*Records to process*:
^^^^

/-- A microprogram fault of the routine's command: while a rerun pair of its context begins in that gt, the pair comes first and the
routine stays where it is (R268). -/
def moFaults (s : State) (c : CoreId) (r : Routine) (detail : Word) : Out :=
  .next (if pairDue s c r.cmd.ctx = true then s else s.microFault c r.cmd r.pc detail)

/-- A breach (R235, R368): the microprogram fault of the command with DETAIL bit 63 and the breach's number. -/
def moBreach (s : State) (c : CoreId) (r : Routine) (n : Nat) : Out := moFaults s c r (BitVec.ofNat 64 (2 ^ 63 + n))

/-- A micro-op waits: it changes nothing but that the routine waits, or that it is suspended because its gang has stopped (R224,
R234). -/
def moWaits (s : State) (c : CoreId) (r : Routine) : Out := .next (s.suspend c { r with mma := none })

end Sys2Proof.Claims

/-- R222-R224, R226, R236, R283: the micro-ops of control, latches and scales, on the routine that the sequencer runs. A rack with CAP 0
is breach 10, one that holds no panel but those written in this clock waits. `mo.popa` and `mo.popb` latch and pop the head panel,
`mo.peeka` latches it alone; a scale micro-op pops a panel of 8 or 6 lines (breach 7 otherwise) inside the footprint (breach 14
otherwise) into the scales, unless a unit of it is marked bad. `mo.wait` of the token that its own command feeds is breach 13. -/
def Obligations.MicroOpControl : Prop :=
  ∀ (s : State) (c : CoreId) (r : Routine) (rack mpd : BitVec 3) (lc : BitVec 2) (target : BitVec 12) (count code : BitVec 16)
    (imm : BitVec 32) (t : Tok), s.cur = .seq c → (s.core c).rt = some r →
    let x := s.ctx c r.cmd.ctx
    let on : Routine := { r with mma := none }
    let nx : Routine := { on with pc := r.pc + 1 }
    let n := rack.toNat
    let cfg : Word := mapGet 0 x.rkcfg n
    let ptr : Word := mapGet 0 x.rkptr n
    let head := ptr.toNat / 2 ^ 32
    let popped := s.updCtx c r.cmd.ctx (fun x => x.setRp n r.cmd.comm (fun p => withHead p (rkHead p + 1)))
    let panel (i : Instr) (go : Out) : Prop :=
      (rkCap cfg = 0 → exec i s = moBreach s c r 10) ∧
      (rkCap cfg ≠ 0 → x.rkReady n s.gt = 0 → exec i s = moWaits s c r) ∧
      (rkCap cfg ≠ 0 → x.rkReady n s.gt ≠ 0 → exec i s = go)
    let off := 64 * (rkBase cfg + head % rkCap cfg * rkPanl cfg)
    let seg : List Seg := [{ key := loopKey c off, len := 64 * rkPanl cfg }]
    let inFoot := x.fpUnit * 65536 ≤ off ∧ off + 64 * rkPanl cfg ≤ (x.fpUnit + x.fpCnt) * 65536
    let words (lines : Nat) : List W32 :=
      (chunks 4 128 (s.bytesAt 0 (loopKey c off) (64 * lines))).map (fun b => BitVec.ofNat 32 (leNat b))
    let scl (i : Instr) (lines : Nat) (r1 : Routine) : Prop :=
      (rkPanl cfg ≠ lines → panel i (moBreach s c r 7)) ∧
      (rkPanl cfg = lines → ¬ inFoot → panel i (moBreach s c r 14)) ∧
      (rkPanl cfg = lines → inFoot → readsBad s seg = true → panel i (.next (s.matrixBad c r.cmd seg))) ∧
      (rkPanl cfg = lines → inFoot → readsBad s seg = false → panel i (moGo s c r1 1 popped))
    exec .moNop s = moGo s c nx 1 s ∧
    exec .moEnd s = moGo s c { on with ended := true } 1 s ∧
    exec (.moTrap code) s = moFaults s c r (code.setWidth 64) ∧
    exec (.moTok t) s = moGo s c nx 1 (s.updCtx c r.cmd.ctx (fun y =>
      { y with hart := y.hart.setTok t { (y.hart.tok t) with armed := true } })) ∧
    exec (.moPadd mpd imm) s =
      moGo s c { nx with mp := mapSet r.mp mpd.toNat (mapGet 0 r.mp mpd.toNat + imm.signExtend 64) } 1 s ∧
    exec .moSclClr s = moGo s c { nx with rows := none, cols := none } 1 s ∧
    exec (.moLoop target lc count) s =
      (let m := (if mapGet 0 r.lc lc.toNat = 0 then count.toNat else mapGet 0 r.lc lc.toNat) - 1
       moGo s c { on with lc := mapSet r.lc lc.toNat m, pc := if m = 0 then r.pc + 1 else target.toNat } 1 s) ∧
    exec (.moWait t) s =
      (if s.prods.any (fun p => p.id == r.cmd.prod && p.tok == t) then moBreach s c r 13
       else if (x.hart.tok t).armed && (x.hart.tok t).p == 0 then moGo s c nx 1 s else moWaits s c r) ∧
    panel (.moPopa rack) (moGo s c { nx with la := some { rack := n, n := rkHead ptr } } 1 popped) ∧
    panel (.moPopb rack) (moGo s c { nx with lb := some { rack := n, n := rkHead ptr } } 1 popped) ∧
    panel (.moPeeka rack) (moGo s c { nx with la := some { rack := n, n := rkHead ptr } } 1 s) ∧
    scl (.moSclRow rack) 8 { nx with rows := some (words 8) } ∧
    scl (.moSclCol rack) 6 { nx with cols := some (words 6) }

/-- The integer of byte `n` of a panel: i8 is signed, n8 is not (R69, R228). -/
def Sys2Proof.Claims.panelInt (k : Kind) (bs : List Byte) (n : Nat) : Int :=
  if k = .i8 then (bs.getD n 0).toInt else (bs.getD n 0).toNat

/-- R224, R226, R228-R231, R67, R69, R236, R283: the micro-ops of the planes. Those that touch a plane wait while a drain of it runs.
`mo.zero` gives the plane its INT tag and zeros. `mo.mma` takes 32 clocks for each group: it needs operand kinds that the plane admits
(breach 5), both latches (6), panels of the size that the kinds and groups give (7) and inside the footprint (14), of which no unit is
marked bad; on an integer plane each cell gains the sum of the products of its row and column, modulo 2^32. `mo.drn` starts a drain
to the Loop, or is its breach. `mo.pushr` needs a SELF rack (10), an admitted kind (8), panels of 128 rows of the kind (7) inside the
footprint (14), and waits for a free slot. `mo.shr` checks its receivers, its panel and the descriptor record that a read-only
receiver takes (14) and their tails (12), waits for them, and starts a transfer of the head panel to the cores of its mask. That the
breaches of `mo.mma` come in the order 5, 6, 7, 14 is log 42, that breach 12 counts the sender's own transfers log 51: both are the
model's choice. -/
def Obligations.MicroOpPlanes : Prop :=
  (∀ (s : State) (c : CoreId) (r : Routine) (plane int clr : Bool) (ka kb okind : BitVec 4) (ng : BitVec 6) (rm mpd rack drack : BitVec 3)
    (rstr : BitVec 16) (cmask : BitVec 8), s.cur = .seq c → (s.core c).rt = some r →
    let x := s.ctx c r.cmd.ctx
    let nx : Routine := { r with mma := none, pc := r.pc + 1 }
    let p : Plane := if plane then x.acc1 else x.acc0
    let put (q : Plane) : State := s.updCtx c r.cmd.ctx (fun y => y.setPlane plane r.cmd.comm q)
    let draining := (s.core c).drains.any (fun d => d.ctx == r.cmd.ctx && d.plane == plane)
    let cfg : Word := mapGet 0 x.rkcfg rack.toNat
    let seg (g : Word) (n : Nat) : Seg := { key := loopKey c (panelOff g n), len := 64 * rkPanl g }
    (draining = true → exec (.moZero plane int) s = moWaits s c r ∧ exec (.moMma plane ka kb ng) s = moWaits s c r ∧
      exec (.moDrn plane okind rm mpd rstr clr) s = moWaits s c r ∧ exec (.moPushr plane okind rm rack clr) s = moWaits s c r) ∧
    (draining = false →
      exec (.moZero plane int) s = moGo s c nx 1 (put { int := int }) ∧
      (match kindOf ka.toNat, kindOf kb.toNat with
       | some a, some b =>
         if ¬ (if p.int then (a = .i8 ∨ a = .n8) ∧ (b = .i8 ∨ b = .n8)
               else mmaFloat a = true ∧ mmaFloat b = true) then exec (.moMma plane ka kb ng) s = moBreach s c r 5
         else match r.la, r.lb with
           | some la, some lb =>
             let n := ng.toNat * min (groupSize a) (groupSize b)
             let ca : Word := mapGet 0 x.rkcfg la.rack
             let cb : Word := mapGet 0 x.rkcfg lb.rack
             if 64 * rkPanl ca ≠ 128 * (bitsOf16 a * n / 128) ∨ 64 * rkPanl cb ≠ 96 * (bitsOf16 b * n / 128) then
               exec (.moMma plane ka kb ng) s = moBreach s c r 7
             else if ¬ (panelInFp x ca la.n = true ∧ panelInFp x cb lb.n = true) then
               exec (.moMma plane ka kb ng) s = moBreach s c r 14
             else if readsBad s [seg ca la.n, seg cb lb.n] then
               exec (.moMma plane ka kb ng) s = .next (s.matrixBad c r.cmd [seg ca la.n, seg cb lb.n])
             else
               let q := mmaPlane p a b ng.toNat (panelBytes s c ca la.n) (panelBytes s c cb lb.n)
               exec (.moMma plane ka kb ng) s =
                 moGo s c { nx with fl := r.fl ||| q.2, mma := some (plane, p) } (32 * ng.toNat) (put q.1)
           | _, _ => exec (.moMma plane ka kb ng) s = moBreach s c r 6
       | _, _ => exec (.moMma plane ka kb ng) s = moBreach s c r 5) ∧
      exec (.moDrn plane okind rm mpd rstr clr) s =
        (match s.startDrain c r.cmd plane okind (drainMode rm r.cmd.fr) (mapGet (0 : Word) r.mp mpd.toNat).toNat rstr.toNat clr
            r.rows r.cols s.gt with
         | .ok (t, fl) => moGo s c { nx with fl := r.fl ||| fl } 1 t
         | .error b => moBreach s c r b) ∧
      (let i : Instr := .moPushr plane okind rm rack clr
       let tail := rkTail (x.rp rack.toNat)
       if rkCap cfg = 0 ∨ cfg.getLsbD 26 = false then exec i s = moBreach s c r 10
       else match kindOf okind.toNat with
         | none => exec i s = moBreach s c r 8
         | some kd =>
           if ¬ (p.int = true ∨ intOf kd = none) then exec i s = moBreach s c r 8
           else if 64 * rkPanl cfg ≠ 128 * (bitsOf16 kd * 96 / 128) then exec i s = moBreach s c r 7
           else if ¬ panelInFp x cfg tail = true then exec i s = moBreach s c r 14
           else if slotFree s c r.cmd.ctx rack.toNat = false ∨
               (s.core c).drains.any (fun d => d.ctx == r.cmd.ctx && d.rack == some rack.toNat) = true then exec i s = moWaits s c r
           else
             let q := drainBytes p kd (drainMode rm r.cmd.fr) r.rows r.cols
             exec i s = moGo s c { nx with fl := r.fl ||| q.2 } 1 ((put (if clr then { p with rows := [] } else p)).updCore c (fun y =>
               { y with drains := y.drains ++ [{
                   cmd := r.cmd.id, ctx := r.cmd.ctx, plane := plane, rack := some rack.toNat, bytes := q.1.flatMap (fun b => b),
                   endGt := s.gt + 128, segs := [seg cfg tail] }] })))) ∧
    (let i : Instr := .moShr rack cmask drack
     let n := rkHead (x.rp rack.toNat)
     let g := x.gang.toNat
     let ts := maskCores c cmask
     if rkCap cfg = 0 then exec i s = moBreach s c r 10
     else if x.rkReady rack.toNat s.gt = 0 then exec i s = moWaits s c r
     else match ts.filterMap (shrStatic s c g cfg drack.toNat) with
       | b :: _ => exec i s = moBreach s c r b
       | [] =>
         if ¬ panelInFp x cfg n = true then exec i s = moBreach s c r 14
         else if ts.any (fun t => (peerCtx s g t).any (fun q => ((s.ctx t q).rk drack.toNat).getLsbD 63)) = true ∧
             inFp x.fpUnit x.fpCnt (sdpOff cfg) 64 = false then
           exec i s = moBreach s c r 14
         else if ts.any (shrAhead s c g drack.toNat n) = true then exec i s = moBreach s c r 12
         else if shrWaits s g drack.toNat n ts = true then exec i s = moWaits s c r
         else if readsBad s [seg cfg n] = true then exec i s = .next (s.matrixBad c r.cmd [seg cfg n])
         else exec i s = moGo s c nx 1 ((s.updCore c (fun y => { y with shrs := y.shrs ++ [{
           id := s.fresh, cmd := r.cmd.id, ctx := r.cmd.ctx, rack := rack.toNat, n := n, drack := drack.toNat, cores := ts,
           bytes := panelBytes s c cfg n, endGt := s.gt + 1 + (64 * rkPanl cfg + 511) / 512, mcmd := r.cmd, pc := r.pc }] })).bump))) ∧
  (∀ (p : Plane) (ka kb : Kind) (ng : BitVec 6) (a b : List Byte) (i j : Nat), p.int = true → (ka = .i8 ∨ ka = .n8) →
    (kb = .i8 ∨ kb = .n8) → i < 128 → j < 96 →
    let n := 32 * ng.toNat
    a.length = 128 * n → b.length = 96 * n →
    ((mmaPlane p ka kb ng.toNat a b).1.cell i j).i = (p.cell i j).i +
      BitVec.ofInt 32 (((List.range n).map (fun t => panelInt ka a (i * n + t) * panelInt kb b (j * n + t))).sum))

^^^^

*Work request*:
Within the data above, the lines from the one with "none => exec" to the one with "y with drains" must be repeated exactly; no other line belongs in the answer.

*Output of the task*:
         | none => exec i s = moBreach s c r 8
         | some kd =>
           if ¬ (p.int = true ∨ intOf kd = none) then exec i s = moBreach s c r 8
           else if 64 * rkPanl cfg ≠ 128 * (bitsOf16 kd * 96 / 128) then exec i s = moBreach s c r 7
           else if ¬ panelInFp x cfg tail = true then exec i s = moBreach s c r 14
           else if slotFree s c r.cmd.ctx rack.toNat = false ∨
               (s.core c).drains.any (fun d => d.ctx == r.cmd.ctx && d.rack == some rack.toNat) = true then exec i s = moWaits s c r
           else
             let q := drainBytes p kd (drainMode rm r.cmd.fr) r.rows r.cols
             exec i s = moGo s c { nx with fl := r.fl ||| q.2 } 1 ((put (if clr then { p with rows := [] } else p)).updCore c (fun y =>
               { y with drains := y.drains ++ [{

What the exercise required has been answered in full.